Нравится ли ему там? Кто преподает математику и норвежский? А гимнастику? Горм
отвечал как мог. Да, конечно, школа ему нравится. Он называл имена
преподавателей, и отец кивал, не отрывая глаз от дороги. Машина подпрыгивала на
ухабах
Горм ждал, что отец заговорит о том, что ему
следовало бы играть в футбол. Но отец не заговорил.
— У тебя много друзей?
— Нас в классе тридцать.
— Все не могут быть друзьями. — Отец
улыбнулся.
— Ах, в этом смысле! Нет, конечно. Я дружу с
Турстейном.
— А еще с кем?
— Больше ни с кем.
— Тебе этого достаточно?
— В общем, да.
— Почему он редко бывает у нас?
Конечно, плохо, что Турстейн редко бывает у
них. Горм понимает, что должно быть иначе.
— Что вы делаете, когда бываете вместе?
— Ходим в кино. Готовим вместе уроки.
Математику. Проверяем, кто как выучил иностранные слова. Словом, готовим уроки.
— Дома у Турстейна? -Да.
— Почему у него?
— Так получилось.
Отец оторвал глаза от дороги.
— Матери не нравится, когда к тебе приходят
друзья?
— Она этого никогда не говорила, — быстро
сказал Горм.
— Ты дипломат.
— Почему дипломат?
— Не проговариваешься. Это хорошо. Болтунов и
так хватает.
Больше отец не говорил ни о школе, ни о
футболе. Ни о Турстейне, ни о матери. Последние полчаса они проехали молча, к
радости Горма, потому что он не всегда понимал, какого ответа ждет от него
отец. Часто за одним отцовским вопросом скрывался другой. И тогда было легко
ответить неправильно, думая, что отвечаешь совсем не про то.

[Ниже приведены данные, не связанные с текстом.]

/-! ### The partner's messages (R371) -/

/-- PARK_MSG_RX (R71, R371). -/
def execParkMsgRx (ver : Nat) (s : State) : Host.Outcome State Fault Refusal := .next (s.stateRx ver (fun s => s.goAway 2))

/-- SERVICE_MSG_RX (R85, R371): in handover the partner's Service leaves this twin in Solo with its twin state. -/
def execServiceMsgRx (ver : Nat) (fwd : Bool) (s : State) : Host.Outcome State Fault Refusal :=
  .next (s.stateRx ver (fun s => if s.twin = twHandover then s.ropeSolo else if fwd then s else s.goAway 4))

/-- Take over the generators of the partner's streams (R51, R375). -/
def State.takeOver : State → List StreamRec → State
  | s, [] => s
  | s, r :: t =>
    (if s.isHome r then s
     else s.putFrer r.handle 0 2 (if s.frerFlag r.handle 0 then 0 else (s.frer r.handle 2 2 + 1) % 65536)).takeOver t

/-- LEAP_MSG_RX (R51 step 1, R371): with a leapfrog of its own under way the senior goes on with its own, the junior gives way. (DEDUCED, assumption log 45) -/
def execLeapMsgRx (ver : Nat) (s : State) : Host.Outcome State Fault Refusal :=
  .next (s.stateRx ver (fun s =>
    if s.twin ≠ twPaired ∨ (s.load.leap = 1 ∧ s.flag TWN_STATUS_SENIOR = true) then s
    else
      let t := if s.load.leap = 1 then
          (let u := (s.imgState 4).setF IMG_STATUS_FAIL_PUSH 0x10
           { u with load := { u.load with leap := 0 }, rope := { u.rope with ceded := false } })
        else s
      let t := (t.takeOver t.replicas).setTwin twHandover 6
      ({ t with rope := { t.rope with away := true } }).raiseTWN TWN_INT_STATUS_PARTNER_AWAY))

/-- LEAP_ABORT_MSG_RX (R54): the streams are handed back, under Viram 2 with SEQ_RESUME. -/
def execLeapAbortMsgRx (ver : Nat) (s : State) : Host.Outcome State Fault Refusal :=
  .next (s.stateRx ver (fun s =>
    if s.twin ≠ twHandover then s
    else
      let t := if s.viram = 2 then s.sendResume 9 s.resumeList else s
      t.pairNow))

/-- SAFETY_MSG_RX (R371, R473): the group, class and flags of bytes 2 and 3. -/
def execSafetyMsgRx (m : List Byte) (s : State) : Host.Outcome State Fault Refusal :=
  .next (if s.ropeUp = false then s
    else
      let c := (m.getD 3 0).toNat
      let t := (s.setF TWN_PARTNER_FAULT_GROUP (m.getD 2 0).toNat).setF TWN_PARTNER_FAULT_CLASS (c % 8)
      let t := (t.setF TWN_PARTNER_FAULT_VALID 1).raiseTWN TWN_INT_STATUS_PARTNER_FAULT
      if c.testBit 4 then t.goAway 3 else t)

/-! ### Time over the rope (R365, R387) -/

/-- A timestamp of P65 for a message sent or received now: local ns with the port's adjustment in ps (R293). -/
def State.ropeTs (s : State) (adj : Fld) : Nat := (((s.localNs : Int) * 1000 + signedOf 16 (s.getF adj)) / 1000).toNat
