-- ==== Sys2Proof/Machine/HostDma.lean ====
section
/-!
DEFINITION. Machine/HostDma.lean: the meanings of the host family: the mailbox (R426–R430, R518), DMA channels (R431–R440), the
packet rings of P64 (R441–R446, R450), the PCIe link and MSI-X (R420, R424).
-/

namespace Sys2Proof.Machine

/-! ### The mailbox -/

/-- The first `n` words of a BAR4 buffer from offset `o`, as bytes. -/
def State.bar4Bytes (s : State) (o n : Nat) : List Byte :=
  (List.range n).flatMap (fun i => leBytes 4 (s.rd4 (o + 4 * i)).toNat)

/-- Write bytes into a BAR4 buffer word by word; the last word is filled with its old bytes. -/
def State.putBar4 : Nat → State → Nat → List Byte → State
  | 0, s, _, _ => s
  | n + 1, s, o, b =>
    if b.isEmpty then s
    else
      let old := leBytes 4 (s.rd4 o).toNat
      State.putBar4 n (s.wr4 o (BitVec.ofNat 32 (leNat ((b.take 4) ++ old.drop (b.take 4).length)))) (o + 4) (b.drop 4)

/-- A request as the device reads it: header and payload (R427). -/
structure MbReq where
  ver : Nat
  op : Nat
  tag : Nat
  len : Nat
  crc : Nat
  payload : List Byte
  deriving DecidableEq, Repr

/-- The request in HDM_MB_REQ. -/
def State.mbReq (s : State) : MbReq :=
  let b := s.bar4Bytes 0x1000 256
  let len := leNat ((b.drop 4).take 2)
  { ver := (b.getD 0 0).toNat, op := (b.getD 1 0).toNat, tag := leNat ((b.drop 2).take 2), len := len, crc := leNat ((b.drop 8).take 4),
    payload := (b.drop 16).take len }

/-- The version in force (R428). -/
def State.mbVer (s : State) : Nat := (s.rd4 rHDM_MB_STATUS).toNat / 16 % 16
def State.setMbVer (s : State) (v : Nat) : State :=
  s.wr4 rHDM_MB_STATUS (HDM_MB_STATUS_VER.put (s.rd4 rHDM_MB_STATUS) v)

/-- The response to a request: its bytes, with the CRC of version 2 (R427). -/
def mbResponse (q : MbReq) (status : Nat) (pay : List Byte) : List Byte :=
  [BitVec.ofNat 8 q.ver, BitVec.ofNat 8 q.op] ++ leBytes 2 q.tag ++ leBytes 2 pay.length ++ [BitVec.ofNat 8 status, 0] ++
  leBytes 4 (if q.ver = 2 then crc32c pay else 0) ++ [0, 0, 0, 0] ++ pay

/-- The response is written, DONE is set and MB_DONE is raised (R426). -/
def State.mbAnswer (s : State) (q : MbReq) (status : Nat) (pay : List Byte) : State :=
  let t := State.putBar4 256 s 0x1400 (mbResponse q status pay)
  (t.wr4 rHDM_MB_STATUS (HDM_MB_STATUS_DONE.put (HDM_MB_STATUS_BUSY.put (t.rd4 rHDM_MB_STATUS) 0) 1)).raiseHDM HDM_INT_STATUS_MB_DONE

/-- `n` bytes that the spec leaves open: a fresh nonce. -/
def State.freeBytes : Nat → State → List Byte × State
  | 0, s => ([], s)
  | n + 1, s => let v := s.free; let r := State.freeBytes n v.2; (BitVec.ofNat 8 v.1 :: r.1, r.2)

/-- HELLO (R428). -/
def State.mbHello (s : State) (q : MbReq) : State :=
  let hmin := (q.payload.getD 0 0).toNat
  let hmax := (q.payload.getD 1 0).toNat
  let v := if max hmin 1 ≤ min hmax 2 then min hmax 2 else 0
  if q.len < 2 then s.mbAnswer q 3 [] else (s.setMbVer v).mbAnswer q (if v = 0 then 8 else 0) [1, 2, BitVec.ofNat 8 v]

/-- The nonce of the clear command (R518). -/
def State.cairnNonce (s : State) (n : Option Nat) : State := { s with crn := { s.crn with nonce := n } }

/-- A code of the clear command fails (R518). -/
def State.cairnCodeFails (s : State) : State := { s with crn := { s.crn with failCodes := s.crn.failCodes + 1 } }

/-- The authorisation code of the clear command (R518): the nonce is used either way. -/
def State.mbClearCode (s : State) (q : MbReq) : State :=
  let t := s.cairnNonce none
  match s.otp.cairnKey, s.crn.nonce with
  | some key, some n =>
    if 8 ≤ s.crn.failCodes || s.flag CRN_STATUS_EXPORTING || s.flag CRN_STATUS_CLEARING then t.mbAnswer q 7 []
    else
      let m := leBytes 8 n ++ leBytes 4 (s.rd rGLB_ID_LO).toNat ++ leBytes 4 (s.rd rGLB_ID_HI).toNat ++ leBytes 4 (s.rd rAON_PCYCLE).toNat
      if q.payload = (Config.hmacSha384 key m).take 8 then (t.setF CRN_STATUS_CLEARING 1).mbAnswer q 0 []
      else t.cairnCodeFails.mbAnswer q 7 []
  | _, _ => t.mbAnswer q 7 []

/-- CAIRN_CLEAR (R518). -/
def State.mbCairnClear (s : State) (q : MbReq) : State :=
  if s.modeCode ≠ mService then s.mbAnswer q 2 []
  else if q.len = 0 then
    let r := State.freeBytes 8 s
    (r.2.cairnNonce (some (leNat r.1))).mbAnswer q 0 r.1
  else if q.len ≠ 8 then s.mbAnswer q 3 []
  else s.mbClearCode q

/-- JTAG_CHALLENGE (R429). -/
def State.mbChallenge (s : State) (q : MbReq) : State :=
  let r := State.freeBytes 48 s
  ({ r.2 with load := { r.2.load with jtagNonce := some r.1 } }).mbAnswer q 0 r.1

/-- JTAG_UNLOCK (R429): the nonce is consumed either way. -/
def State.mbUnlock (s : State) (q : MbReq) : State :=
  if q.len ≠ 194 then s.mbAnswer q 3 []
  else
    let slot := (q.payload.getD 0 0).toNat
    let key := (q.payload.drop 1).take 97
    let hash := s.otp.keyHash.getD slot []
    let id := leBytes 4 (s.rd rGLB_ID_LO).toNat ++ leBytes 4 (s.rd rGLB_ID_HI).toNat
    let ok := match s.load.jtagNonce with
      | some n => !hash.isEmpty && !s.otp.revoked.testBit slot && Config.sha384 key == hash &&
          Config.ecdsaOk key (Config.sha384 (n ++ id)) ((q.payload.drop 98).take 96)
      | none => false
    ({ s with load := { s.load with jtagNonce := none, jtagOpen := s.load.jtagOpen || ok } }).mbAnswer q (if ok then 0 else 7) []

Дом был белый с зелеными наличниками. Таким он
был всегда, сколько Горм себя помнил. Наверху в его комнате все было так, как
он оставил. Камни и морские ежи, о которых он никогда не вспоминал в городе,
лежали на подоконнике на своем месте. Кроссовки, которые еще летом были ему
малы. На скамеечке возле кровати были сложены старые комиксы, развернутые на
той странице, которую он читал последней.